#### [WHAT IS REQUIRED]
When you reach the line in the data below that contains "unfold execSurveyEnd at hex", please start repeating lines exactly, and stop after the line that contains "(hex : execLaneLockLost", repeating nothing else.

#### [TASK INPUTS]
theorem execTreeDormant_frame {t : TreeId} {s : State} {nx : State} (hex : execTreeDormant t s = .next nx) :
    Frame 0x100000000000000000000000000000000000000000000000000000000000000000000000000000000000000000000000000000000000000000000000c00000000000200000000000000000000000000000000000000000000000000724012028000000000000000000040001000000c2002200000000000000000000000 s nx := by
  unfold execTreeDormant at hex
  rw [← Host.Outcome.next.inj hex]
  have hk0 := Frame.refl 0x100000000000000000000000000000000000000000000000000000000000000000000000000000000000000000000000000000000000000000000000c00000000000200000000000000000000000000000000000000000000000000724012028000000000000000000040001000000c2002200000000000000000000000 s
  try dsimp only
  repeat' first
    | (with_reducible assumption)
    | (split)
    | (with_reducible refine Frame.foldl ?_ ?_)
    | decide
    | (intro u hu x hx)
    | (intro u hu)
    | (refine Frame.bitMem (by with_reducible assumption) (by decide))
    | (refine Frame.bitMemFst (by with_reducible assumption) (by (simp only [List.map_cons, List.map_nil]; decide)))
    | (with_reducible apply Frame.emit)
    | (with_reducible apply Frame.treeDormant)
    | (with_reducible refine Frame.fst ?_ (by with_reducible assumption))
    | (with_reducible refine Frame.snd ?_ (by with_reducible assumption))
    | decide

theorem execSurveyWake_frame {t : TreeId} {s : State} {nx : State} (hex : execSurveyWake t s = .next nx) :
    Frame 0xc0000000000020000200025f07e00800000000000000000000000000000000072000000000000000000000000000000000000000000000000000000000000000000 s nx := by
  unfold execSurveyWake at hex
  rw [← Host.Outcome.next.inj hex]
  have hk0 := Frame.refl 0xc0000000000020000200025f07e00800000000000000000000000000000000072000000000000000000000000000000000000000000000000000000000000000000 s
  try dsimp only
  repeat' first
    | (with_reducible assumption)
    | (split)
    | (with_reducible refine Frame.foldl ?_ ?_)
    | decide
    | (intro u hu x hx)
    | (intro u hu)
    | (refine Frame.bitMem (by with_reducible assumption) (by decide))
    | (refine Frame.bitMemFst (by with_reducible assumption) (by (simp only [List.map_cons, List.map_nil]; decide)))
    | (with_reducible apply Frame.emit)
    | (with_reducible apply Frame.wakeTree)
    | (with_reducible refine Frame.fst ?_ (by with_reducible assumption))
    | (with_reducible refine Frame.snd ?_ (by with_reducible assumption))
    | decide

theorem execSurveyEnd_frame {t : TreeId} {s : State} {nx : State} (hex : execSurveyEnd t s = .next nx) :
    Frame 0x100000000000000000000000000000000000000000000000000000000000000000000000000000000000000000000000000000000000000000000000c00000000000200000000000000000000000000000000000000000000000000724012028000000000000000000040001000000c2002200000000000000000000000 s nx := by
  unfold execSurveyEnd at hex
  rw [← Host.Outcome.next.inj hex]
  have hk0 := Frame.refl 0x100000000000000000000000000000000000000000000000000000000000000000000000000000000000000000000000000000000000000000000000c00000000000200000000000000000000000000000000000000000000000000724012028000000000000000000040001000000c2002200000000000000000000000 s
  try dsimp only
  repeat' first
    | (with_reducible assumption)
    | (split)
    | (with_reducible refine Frame.foldl ?_ ?_)
    | decide
    | (intro u hu x hx)
    | (intro u hu)
    | (refine Frame.bitMem (by with_reducible assumption) (by decide))
    | (refine Frame.bitMemFst (by with_reducible assumption) (by (simp only [List.map_cons, List.map_nil]; decide)))
    | (with_reducible apply Frame.emit)
    | (with_reducible apply Frame.treeDormant)
    | (with_reducible apply Frame.setTree)
    | (with_reducible refine Frame.fst ?_ (by with_reducible assumption))
    | (with_reducible refine Frame.snd ?_ (by with_reducible assumption))
    | (with_reducible refine Frame.mk_other ?_)
    | decide

theorem execLaneLockLost_frame {t : TreeId} {s : State} {nx : State} (hex : execLaneLockLost t s = .next nx) :
    Frame 0x100000000000000000000000000000000000000000000000000000000000000000000000000000000000000000000000000000000000000000000000c00000000000218000000000000000900707c0020010000000042d00000000072401302a000000000000000000040001000000c6002600000000000000000200000 s nx := by
  unfold execLaneLockLost at hex
  rw [← Host.Outcome.next.inj hex]
  have hk0 := Frame.refl 0x100000000000000000000000000000000000000000000000000000000000000000000000000000000000000000000000000000000000000000000000c00000000000218000000000000000900707c0020010000000042d00000000072401302a000000000000000000040001000000c6002600000000000000000200000 s
  try dsimp only
  repeat' first
    | (with_reducible assumption)
    | (split)
    | (with_reducible refine Frame.foldl ?_ ?_)
    | decide
    | (intro u hu x hx)
    | (intro u hu)
    | (refine Frame.bitMem (by with_reducible assumption) (by decide))
    | (refine Frame.bitMemFst (by with_reducible assumption) (by (simp only [List.map_cons, List.map_nil]; decide)))
    | (with_reducible apply Frame.emit)
    | (with_reducible apply Frame.faultTree)
    | (with_reducible refine Frame.fst ?_ (by with_reducible assumption))
    | (with_reducible refine Frame.snd ?_ (by with_reducible assumption))
    | decide

theorem execKeyStage_frame {src : Src} {s : State} {nx : State} (hex : execKeyStage src s = .next nx) :
    Frame 0x100000000000000000000000000000000000000000000000000000000000000000000000000000000000000000000000000000000000000000000000c0000000000021800000000000000000000000000000000000042d80000000072401302a00000000000000000000000000004000000000000000000000000000000 s nx := by
  unfold execKeyStage at hex
  rw [← Host.Outcome.next.inj hex]
  have hk0 := Frame.refl 0x100000000000000000000000000000000000000000000000000000000000000000000000000000000000000000000000000000000000000000000000c0000000000021800000000000000000000000000000000000042d80000000072401302a00000000000000000000000000004000000000000000000000000000000 s
  try dsimp only
  repeat' first
    | (with_reducible assumption)
    | (split)
    | (with_reducible refine Frame.foldl ?_ ?_)
    | (intro hu)
    | decide
    | (intro u hu x hx)
    | (intro u hu)
    | (refine Frame.bitMem (by with_reducible assumption) (by decide))
    | (refine Frame.bitMemFst (by with_reducible assumption) (by (simp only [List.map_cons, List.map_nil]; decide)))
    | (with_reducible apply Frame.emit)
    | (with_reducible apply Frame.calvanKey)
    | (with_reducible apply Frame.atOnce)
    | (with_reducible apply Frame.keyStage)
    | (with_reducible refine Frame.fst ?_ (by with_reducible assumption))
    | (with_reducible refine Frame.snd ?_ (by with_reducible assumption))
    | decide

theorem execKeySwitchAt_frame {src : Src} {s : State} {nx : State} (hex : execKeySwitchAt src s = .next nx) :
    Frame 0x100000000000000000000000000000000000000000000000000000000000000000000000000000000000000000000000000000000000000000000000c0000000000021800000000000000000000000000000000000042d00000000072401302a00000000000000000000000000000000000000000000000000000000000 s nx := by
  unfold execKeySwitchAt at hex
  rw [← Host.Outcome.next.inj hex]
  have hk0 := Frame.refl 0x100000000000000000000000000000000000000000000000000000000000000000000000000000000000000000000000000000000000000000000000c0000000000021800000000000000000000000000000000000042d00000000072401302a00000000000000000000000000000000000000000000000000000000000 s
  try dsimp only
  repeat' first
    | (with_reducible assumption)
    | (split)
    | (with_reducible refine Frame.foldl ?_ ?_)
    | (intro hu)
    | decide
    | (intro u hu x hx)
    | (intro u hu)
    | (refine Frame.bitMem (by with_reducible assumption) (by decide))
    | (refine Frame.bitMemFst (by with_reducible assumption) (by (simp only [List.map_cons, List.map_nil]; decide)))
    | (with_reducible apply Frame.emit)
    | (with_reducible apply Frame.calvan)
    | (with_reducible apply Frame.atOnce)
    | (with_reducible apply Frame.keySwitchAt)
    | (with_reducible refine Frame.fst ?_ (by with_reducible assumption))
    | (with_reducible refine Frame.snd ?_ (by with_reducible assumption))
    | decide

theorem execKeyErase_frame {src : Src} {s : State} {nx : State} (hex : execKeyErase src s = .next nx) :
    Frame 0x100000000000000000000000000000000000000000000000000000000000000000000000000000000000000000000000000000000000000000000000c0000000000021800000000000000000000000000000000000042d00000000072401302a00000000000000000010000000004020400000000000000000000000000 s nx := by
  unfold execKeyErase at hex
  rw [← Host.Outcome.next.inj hex]
  have hk0 := Frame.refl 0x100000000000000000000000000000000000000000000000000000000000000000000000000000000000000000000000000000000000000000000000c0000000000021800000000000000000000000000000000000042d00000000072401302a00000000000000000010000000004020400000000000000000000000000 s
  try dsimp only
  repeat' first
    | (with_reducible assumption)
    | (split)
    | (with_reducible refine Frame.foldl ?_ ?_)
    | (intro hu)
    | decide
    | (intro u hu x hx)
    | (intro u hu)
    | (refine Frame.bitMem (by with_reducible assumption) (by decide))
    | (refine Frame.bitMemFst (by with_reducible assumption) (by (simp only [List.map_cons, List.map_nil]; decide)))
    | (with_reducible apply Frame.emit)
    | (with_reducible apply Frame.calvan)
    | (with_reducible apply Frame.atOnce)
    | (with_reducible apply Frame.keyErase)
    | (with_reducible refine Frame.fst ?_ (by with_reducible assumption))
    | (with_reducible refine Frame.snd ?_ (by with_reducible assumption))
    | decide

#### [YOUR RESPONSE]
  unfold execSurveyEnd at hex
  rw [← Host.Outcome.next.inj hex]
  have hk0 := Frame.refl 0x100000000000000000000000000000000000000000000000000000000000000000000000000000000000000000000000000000000000000000000000c00000000000200000000000000000000000000000000000000000000000000724012028000000000000000000040001000000c2002200000000000000000000000 s
  try dsimp only
  repeat' first
    | (with_reducible assumption)
    | (split)
    | (with_reducible refine Frame.foldl ?_ ?_)
    | decide
    | (intro u hu x hx)
    | (intro u hu)
    | (refine Frame.bitMem (by with_reducible assumption) (by decide))
    | (refine Frame.bitMemFst (by with_reducible assumption) (by (simp only [List.map_cons, List.map_nil]; decide)))
    | (with_reducible apply Frame.emit)
    | (with_reducible apply Frame.treeDormant)
    | (with_reducible apply Frame.setTree)
    | (with_reducible refine Frame.fst ?_ (by with_reducible assumption))
    | (with_reducible refine Frame.snd ?_ (by with_reducible assumption))
    | (with_reducible refine Frame.mk_other ?_)
    | decide

theorem execLaneLockLost_frame {t : TreeId} {s : State} {nx : State} (hex : execLaneLockLost t s = .next nx) :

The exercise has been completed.